Hide and Seek
In their usual style and following their now established tradition, Rex Romae organised a temporary and ephemeral pop up show featuring the artworks of the Norwegian stencil artist Martin Whatson. A street art follower since the nineties decade, it wasn’t until he discovered Banksy when he decided to try with the stencil. This is why his work combines these two elements in a unique way and it is characterized by grey monochromatic images done with stencils and decorated with graffiti of vibrant colors. Martin Whatson is inspired by people, posters or other graffiti and has a weakness for urban spaces that are decayed and abandoned.

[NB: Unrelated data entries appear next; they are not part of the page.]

-- ==== Sys2Proof/Word.lean ====
section
/-! DEFINITION. The word types of the block (spec/00_scope.md R8, R9): `u8`, `u16`, `u64` and byte sequences. -/

namespace Sys2Proof

/-- `u8` of R8. -/
abbrev Byte := BitVec 8

/-- `u16` of R8. -/
abbrev U16 := BitVec 16

/-- `u64` of R8. -/
abbrev U64 := BitVec 64

/-- A byte sequence of R9: index 0 is the first byte received or sent. -/
abbrev Bytes := List Byte

end Sys2Proof
end

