-- ==== Sys2Proof/Laws/MessageEngine.lean ====
section
/-! SUPPORT. What the byte-fed function of the Message Engine can do, said once: its row in each phase and its frame. -/

namespace Sys2Proof.Machine

theorem meReceive_unbound {s : State} (b : Byte) (h : s.me.bound = false) : meReceive b s = .next s := by
  simp [meReceive, h]

theorem meReceive_idle_start {s : State} (hb : s.me.bound = true) (ht : s.me.ts = false) :
    meReceive s.cfg.meStart s = .next (meIdleStart s) := by
  simp [meReceive, hb, ht]

theorem meReceive_idle_ack {s : State} (hb : s.me.bound = true) (ht : s.me.ts = false)
    (hc : s.cfg.meAck ≠ s.cfg.meStart) : meReceive s.cfg.meAck s = .next (meIdleAck s) := by
  simp [meReceive, hb, ht, hc]

theorem meReceive_idle_other {s : State} {b : Byte} (hb : s.me.bound = true) (ht : s.me.ts = false)
    (h1 : b ≠ s.cfg.meStart) (h2 : b ≠ s.cfg.meAck) : meReceive b s = .next (meIdleOther s) := by
  simp [meReceive, hb, ht, h1, h2]

theorem meReceive_length {s : State} (b : Byte) (hb : s.me.bound = true) (ht : s.me.ts = true) (hl : s.me.lk = false) :
    meReceive b s = meLength b s := by
  simp [meReceive, hb, ht, hl]

theorem meReceive_payload {s : State} (b : Byte) (hb : s.me.bound = true) (ht : s.me.ts = true) (hl : s.me.lk = true) :
    meReceive b s = .next (mePayload b s) := by
  simp [meReceive, hb, ht, hl]

/-- The rows a received byte can run. -/
theorem meReceive_cases (b : Byte) (s : State) :
    (s.me.bound = false ∧ meReceive b s = .next s)
    ∨ (s.me.bound = true ∧ s.me.ts = false ∧ b = s.cfg.meStart ∧ meReceive b s = .next (meIdleStart s))
    ∨ (s.me.bound = true ∧ s.me.ts = false ∧ b ≠ s.cfg.meStart ∧ b = s.cfg.meAck
        ∧ meReceive b s = .next (meIdleAck s))
    ∨ (s.me.bound = true ∧ s.me.ts = false ∧ b ≠ s.cfg.meStart ∧ b ≠ s.cfg.meAck
        ∧ meReceive b s = .next (meIdleOther s))
    ∨ (s.me.bound = true ∧ s.me.ts = true ∧ s.me.lk = false ∧ meReceive b s = meLength b s)
    ∨ (s.me.bound = true ∧ s.me.ts = true ∧ s.me.lk = true ∧ meReceive b s = .next (mePayload b s)) := by
  cases hb : s.me.bound
  · exact .inl ⟨rfl, meReceive_unbound b hb⟩
  · cases ht : s.me.ts
    · by_cases h1 : b = s.cfg.meStart
      · subst h1
        exact .inr (.inl ⟨rfl, rfl, rfl, meReceive_idle_start hb ht⟩)
      · by_cases h2 : b = s.cfg.meAck
        · subst h2
          exact .inr (.inr (.inl ⟨rfl, rfl, h1, rfl, meReceive_idle_ack hb ht h1⟩))
        · exact .inr (.inr (.inr (.inl ⟨rfl, rfl, h1, h2, meReceive_idle_other hb ht h1 h2⟩)))
    · cases hl : s.me.lk
      · exact .inr (.inr (.inr (.inr (.inl ⟨rfl, rfl, rfl, meReceive_length b hb ht hl⟩))))
      · exact .inr (.inr (.inr (.inr (.inr ⟨rfl, rfl, rfl, meReceive_payload b hb ht hl⟩))))

/-- The outcomes of the length row (R188). -/
theorem meLength_cases (b : Byte) (s : State) :
    (s.me.cnt + 1 ≠ 8
      ∧ meLength b s = .next (s.withMe { s.me with len := shiftInU64 s.me.len b, cnt := s.me.cnt + 1 }))
    ∨ (s.me.cnt + 1 = 8 ∧ capExceeded s.cfg (shiftInU64 s.me.len b) = true
      ∧ meLength b s = .refused (.rxbufCapExceeded (shiftInU64 s.me.len b)))
    ∨ (s.me.cnt + 1 = 8 ∧ capExceeded s.cfg (shiftInU64 s.me.len b) = false ∧ shiftInU64 s.me.len b = 0
      ∧ meLength b s = .next ((s.withMe { s.me with len := 0, cnt := 8, lk := true, rxbuf := [] }).meComplete))
    ∨ (s.me.cnt + 1 = 8 ∧ capExceeded s.cfg (shiftInU64 s.me.len b) = false ∧ shiftInU64 s.me.len b ≠ 0
      ∧ meLength b s
        = .next (s.withMe { s.me with len := shiftInU64 s.me.len b, cnt := 8, lk := true, rxbuf := [] })) := by
  by_cases h8 : s.me.cnt + 1 = 8
  · cases hc : capExceeded s.cfg (shiftInU64 s.me.len b)
    · by_cases h0 : shiftInU64 s.me.len b = 0
      · refine .inr (.inr (.inl ⟨h8, rfl, h0, ?_⟩))
        simp only [meLength]
        rw [if_pos h8, hc, if_neg Bool.false_ne_true, if_pos h0, h0, h8]
        rfl
      · refine .inr (.inr (.inr ⟨h8, rfl, h0, ?_⟩))
        simp only [meLength]
        rw [if_pos h8, hc, if_neg Bool.false_ne_true, if_neg h0, h8]
        rfl
    · refine .inr (.inl ⟨h8, rfl, ?_⟩)
      simp only [meLength]
      rw [if_pos h8, hc, if_pos rfl]
  · refine .inl ⟨h8, ?_⟩
    simp only [meLength]
    rw [if_neg h8]

/-- The payload row (R189) with its last byte and before it. -/
theorem mePayload_last {s : State} (b : Byte) (h : s.me.rxbuf.length + 1 = s.me.len.toNat) :
    mePayload b s = (s.withMe { s.me with rxbuf := s.me.rxbuf ++ [b] }).meComplete := by
  simp [mePayload, MessageEngine.filled, h]

theorem mePayload_more {s : State} (b : Byte) (h : s.me.rxbuf.length + 1 ≠ s.me.len.toNat) :
    mePayload b s = s.withMe { s.me with rxbuf := s.me.rxbuf ++ [b] } := by
  simp [mePayload, MessageEngine.filled, h]

/-- What a received byte leaves alone, when there is a next state. -/
theorem meReceive_frame {b : Byte} {s t : State} (h : meReceive b s = .next t) :
    t.cfg = s.cfg ∧ t.fe = s.fe ∧ t.pending = s.pending ∧ t.ret = s.ret ∧ t.me.bound = s.me.bound
    ∧ ∃ new, t.trace = s.trace ++ new := by
  have hn : ∀ {x : State}, Host.Outcome.next x = (.next t : Result) → x = t := by
    intro x e
    cases e
    rfl
  rcases meReceive_cases b s with ⟨-, e⟩ | ⟨-, -, -, e⟩ | ⟨-, -, -, -, e⟩ | ⟨-, -, -, -, e⟩ | ⟨-, -, -, e⟩ | ⟨-, -, -, e⟩ <;>
    rw [e] at h
  · rw [← hn h]
    exact ⟨rfl, rfl, rfl, rfl, rfl, [], by simp⟩
  · rw [← hn h]
    exact ⟨rfl, rfl, rfl, rfl, rfl, _, rfl⟩
  · rw [← hn h]
    unfold meIdleAck
    split <;> exact ⟨rfl, rfl, rfl, rfl, rfl, _, rfl⟩
  · rw [← hn h]
    exact ⟨rfl, rfl, rfl, rfl, rfl, _, rfl⟩
  · rcases meLength_cases b s with ⟨-, k⟩ | ⟨-, -, k⟩ | ⟨-, -, -, k⟩ | ⟨-, -, -, k⟩ <;> rw [k] at h
    · rw [← hn h]
      exact ⟨rfl, rfl, rfl, rfl, rfl, [], by simp⟩
    · cases h
    · rw [← hn h]
      exact ⟨rfl, rfl, rfl, rfl, rfl, _, rfl⟩
    · rw [← hn h]
      exact ⟨rfl, rfl, rfl, rfl, rfl, [], by simp⟩
  · rw [← hn h]
    by_cases hl : s.me.rxbuf.length + 1 = s.me.len.toNat
    · rw [mePayload_last b hl]
      exact ⟨rfl, rfl, rfl, rfl, rfl, _, rfl⟩
    · rw [mePayload_more b hl]
      exact ⟨rfl, rfl, rfl, rfl, rfl, [], by simp⟩

/-- What a whole chunk leaves alone, when there is a next state. -/
theorem meReceiveAll_frame {x : Bytes} {s t : State} (h : meReceiveAll x s = .next t) :
    t.cfg = s.cfg ∧ t.fe = s.fe ∧ t.pending = s.pending ∧ t.ret = s.ret ∧ t.me.bound = s.me.bound
    ∧ ∃ new, t.trace = s.trace ++ new := by
  induction x generalizing s with
  | nil =>
    cases h
    exact ⟨rfl, rfl, rfl, rfl, rfl, [], by simp⟩
  | cons b x ih =>
    obtain ⟨u, hu, ht⟩ := andThen_eq_next.mp h
    obtain ⟨h1, h2, h3, h4, h5, n, h6⟩ := ih ht
    obtain ⟨k1, k2, k3, k4, k5, m, k6⟩ := meReceive_frame hu
    exact ⟨h1.trans k1, h2.trans k2, h3.trans k3, h4.trans k4, h5.trans k5, m ++ n, by
      rw [h6, k6, List.append_assoc]⟩

/-- Without a buffer cap a received byte always has a next state. -/
theorem meReceive_total {b : Byte} {s : State} (hc : s.cfg.meRxbufCap = none) : ∃ t, meReceive b s = .next t := by
  rcases meReceive_cases b s with ⟨-, e⟩ | ⟨-, -, -, e⟩ | ⟨-, -, -, -, e⟩ | ⟨-, -, -, -, e⟩ | ⟨-, -, -, e⟩ | ⟨-, -, -, e⟩
  all_goals first | exact ⟨_, e⟩ | skip
  rcases meLength_cases b s with ⟨-, k⟩ | ⟨-, k, -⟩ | ⟨-, -, -, k⟩ | ⟨-, -, -, k⟩
  · exact ⟨_, e.trans k⟩
  · simp [capExceeded, hc] at k
  · exact ⟨_, e.trans k⟩
  · exact ⟨_, e.trans k⟩

end Sys2Proof.Machine
end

When starting out he found himself drawn to political subjects, inspired by DOLK and Banksy, but over time found his depth in more subtle types of expression. His work is not charged with a political or social criticism but he likes to leave a subtle message on which anyone can reflect and draw his or her own conclusions. Martin Whatson creates unique stencil scenes, with a message signifying peace and love, and a very distinct female edge. For Whatson’s new body of work RexRomae took over a huge and beautiful archway with brick walls in a converted warehouse from 6th to 9th November.
The welcoming sculpture
Near the entrance, positioned in the centre of the room, there is a very special sculpture. The spotless marble bust of a woman, with her nose a bit damaged, has a framed canvas depicting tag-made flowers stuck onto it. This work makes soon clear the intention of the artist. In fact, his aim is either to create conflict or unity between materials and motives. Both the bust and the framed canvas symbolize fine art and oppose to the flowers, which clearly are in a graffiti-style, therefore hinting to street art.
Mixing and Juxtaposing
As Martin Whatson stated in various interviews, his work mixes fine art, which he indicates in his stencilled figures, and street art, represented by the vibrant tags. He brilliantly translated on canvas the artworks he usually paints in the street. In this solo show he aims to explore the continuous metamorphosis of the urban walls and the antagonistic relationships between right and wrong.
The brick walls of this industrial space host a rich variety of works, always marked by the contrast, the juxtaposition of clean monochrome stencils and colourful tags. Everything seems to be plain and quiet, until the grey ‘normality’ and quietness is suddenly broken by an explosion of colour. It happens with ‘The Unveiling’, where a lady pulls down the wallpaper and reveals tags.
Function of tags
Sometimes the scribbling becomes just part of the settings, such as in the ‘Climber’ where the writing turns into the wall, or in ‘Velicoped’, where it composes the big front wheel, or in ‘The Thinker’ where it creates a kind of support for the man’s elbow.
Other times the tags are part of the body or of the clothes of the depicted figures. In ‘Umbrella’ and ‘Dancer’ they make up the ladies’ dresses, while in ‘Angel’ and ‘Venus De Milo’ they form respectively the wings and the whole body.
The fusion between fine art and street art mentioned by the artist is presented in these last two works in a clearer way. While the first one recalls the figure of the angels of the classical sculpture the latter directly depicts the famous Greek marble sculpture found on the island of Milo and that portrays Venus, the goddess of love and beauty.
‘Riot’ is quite hilarious, with a grey antiriot policeman, who turns his back to the public and protects himself with his shield from a big pink tag reading RIOT. The artwork conveys a slight touch of irony, both towards the police that tend to exaggerate things and towards weak protests that pretend to be a riot. ‘Riot’ also offers a powerful example of Martin Whatson’s purpose to explore antagonistic relationships unfolding in the city.